Amazon SQS vs Resque

OverviewDecisionsComparisonAlternatives

Overview

Amazon SQS
Amazon SQS
Stacks2.8K
Followers2.0K
Votes171
Resque
Resque
Stacks118
Followers126
Votes9
GitHub Stars9.5K
Forks1.7K

Amazon SQS vs Resque: What are the differences?

Key differences between Amazon SQS and Resque

  1. Message transport: One of the main differences between Amazon Simple Queue Service (SQS) and Resque is the way they handle message transport. SQS is a fully managed message queuing service that uses a distributed system to reliably deliver messages between distributed components. On the other hand, Resque is a Redis-backed Ruby library for creating background jobs and processing them with multiple workers.

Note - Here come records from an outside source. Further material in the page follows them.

/-- Every clause of `AgeingMergingAndRelocation` that has hypotheses is met somewhere. -/
theorem test_meets_ageingMergingAndRelocation :
    (∃ (ix : Nat) (s : State), (¬ s.up ∨ s.live = none ∨ mget s.store.pods ix = none)) ∧
    (∃ (ix : Nat) (s : State) (p : Pod), s.up ∧ s.live.isSome ∧ mget s.store.pods ix = some p ∧ (∃ c ∈ p.cells, effective s.config.decay c s.frame ≠ 0 ∨ c.conf ≠ 0 ∨ c.cls ≠ 0 ∨ behind c s.frame ≤ s.config.depth) ∧ (∀ c ∈ p.cells, c.last < 256)) ∧
    (∃ (ix : Nat) (s : State) (p : Pod), s.MemOk ∧ mrising 0 s.store.pods = true ∧ s.up ∧ s.live.isSome ∧ mget s.store.pods ix = some p ∧ (∀ c ∈ p.cells, effective s.config.decay c s.frame = 0 ∧ c.conf = 0 ∧ c.cls = 0 ∧ s.config.depth < behind c s.frame)) ∧
    (∃ (key : BitVec 48) (s : State), s.store.merging = true ∧ s.mergeChoice = none) ∧
    (∃ (key : BitVec 48) (s : State) (e : NodeEntry), s.store.merging = true ∧ s.mergeChoice = some e ∧ e.key ≠ key.toNat) ∧
    (∃ (key : BitVec 48) (s : State) (e : NodeEntry) (l : Layer), s.MemOk ∧ s.store.merging = true ∧ s.mergeChoice = some e ∧ e.key = key.toNat ∧ s.recordsBelow (s.childEntries e) ≠ [] ∧ s.com.layers[0]? = some l ∧ s.layerRoom 0 1 = true ∧ (∀ r ∈ s.recordsBelow (s.childEntries e), r.1 < 2 ^ 48 ∧ r.2.logOdds.natAbs ≤ 32768)) ∧
    (∃ (key : BitVec 48) (s : State) (ix new : Nat) (hot cool : Nat) (p : Pod), s.MemOk ∧ mrising 0 s.store.pods = true ∧ s.hotCool = some (hot, cool) ∧ s.podAt key.toNat = some ix ∧ mget s.store.pods ix = some p ∧ s.place.imbalance = true ∧ ix % max s.mem.inUse 1 = hot ∧ freeSlot s.store s.poolPods (max s.mem.inUse 1) cool (s.store.pods.length + 2) 0 = some new) ∧
    (∃ (key : BitVec 48) (s : State), (s.place.imbalance = false ∨ s.podAt key.toNat = none)) :=
  ⟨⟨1, filing ⟨pea, 0, 0, none, none, 0⟩, by decide⟩,
    ⟨0, filing ⟨pea, 0, 0, none, none, 0⟩, { key := podKey cell }, by refine ⟨by decide, by decide, by decide, ⟨{}, by decide⟩, by decide⟩⟩,
    ⟨0, (filing ⟨pea, 0, 0, none, none, 0⟩).onTl (fun t => { t with beat := 5 * 1024 }), { key := podKey cell }, by unfold State.MemOk; decide⟩,
    ⟨0, svc.onStore (fun p => { p with merging := true }), by decide⟩,
    ⟨0, ((parserAt {}).onStore (fun p => { p with merging := true, pods := [(0, { key := 9 * 2 ^ 33 })], stash := [⟨8 * 2 ^ 33, .interior, 0, {}, 1, 0⟩, ⟨9 * 2 ^ 33, .pod, 0, {}, 0, 0⟩] })).onTl (fun t => { t with beat := 5 * 1024 }), ⟨8 * 2 ^ 33, .interior, 0, {}, 1, 0⟩, by decide⟩,
    ⟨0x1000000000, ((filing ⟨pea, 0, 0, none, none, 0⟩).onStore (fun p => { p with merging := true, pods := [(0, { key := 9 * 2 ^ 33 })], stash := [⟨8 * 2 ^ 33, .interior, 0, {}, 1, 0⟩, ⟨9 * 2 ^ 33, .pod, 0, {}, 0, 0⟩] })).onTl (fun t => { t with beat := 5 * 1024 }), ⟨8 * 2 ^ 33, .interior, 0, {}, 1, 0⟩, { frame := 0, epoch := 0 }, by unfold State.MemOk; decide⟩,
    ⟨BitVec.ofNat 48 (podKey cell), ((filing ⟨pea, 0, 0, none, none, 0⟩).onPlace (fun p => { p with imbalance := true, hotBytes := [9, 1] })).onMem (fun m => { m with inUse := 2 }), 0, 1, 0, 1, { key := podKey cell }, by unfold State.MemOk; decide⟩,
    ⟨0, svc, by decide⟩⟩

  2. Message persistence: Another key difference is the way messages are persisted. In SQS, messages are stored redundantly across multiple availability zones to ensure durability. This means that even if one availability zone goes down, the messages are still available for consumption. Resque, on the other hand, stores messages in Redis, which may not have the same level of redundancy by default. However, Redis does offer various replication options that can be used to achieve a similar level of durability.

  3. Message ordering: SQS guarantees that messages will be delivered in the order they were sent, making it suitable for scenarios that require strict message ordering. In contrast, Resque does not inherently provide message ordering guarantees. Messages processed by Resque can be executed in parallel by multiple workers, which may cause the order of execution to be different from the order in which they were received.

  4. Job processing: SQS focuses on asynchronous, distributed message processing, allowing for high scalability and fault tolerance. It provides features like message visibility timeouts and delayed message delivery. Resque, on the other hand, is specifically designed for processing background jobs in Ruby. It allows developers to enqueue and process jobs asynchronously, but it may not have the same level of scalability and fault tolerance as SQS.

  5. Service management: Amazon SQS is a fully managed service provided by Amazon Web Services (AWS). This means that AWS takes care of the underlying infrastructure, including scaling, availability, and maintenance. Resque, on the other hand, requires manual management and administration of the infrastructure it runs on. This includes setting up and configuring Redis, managing worker processes, and ensuring high availability.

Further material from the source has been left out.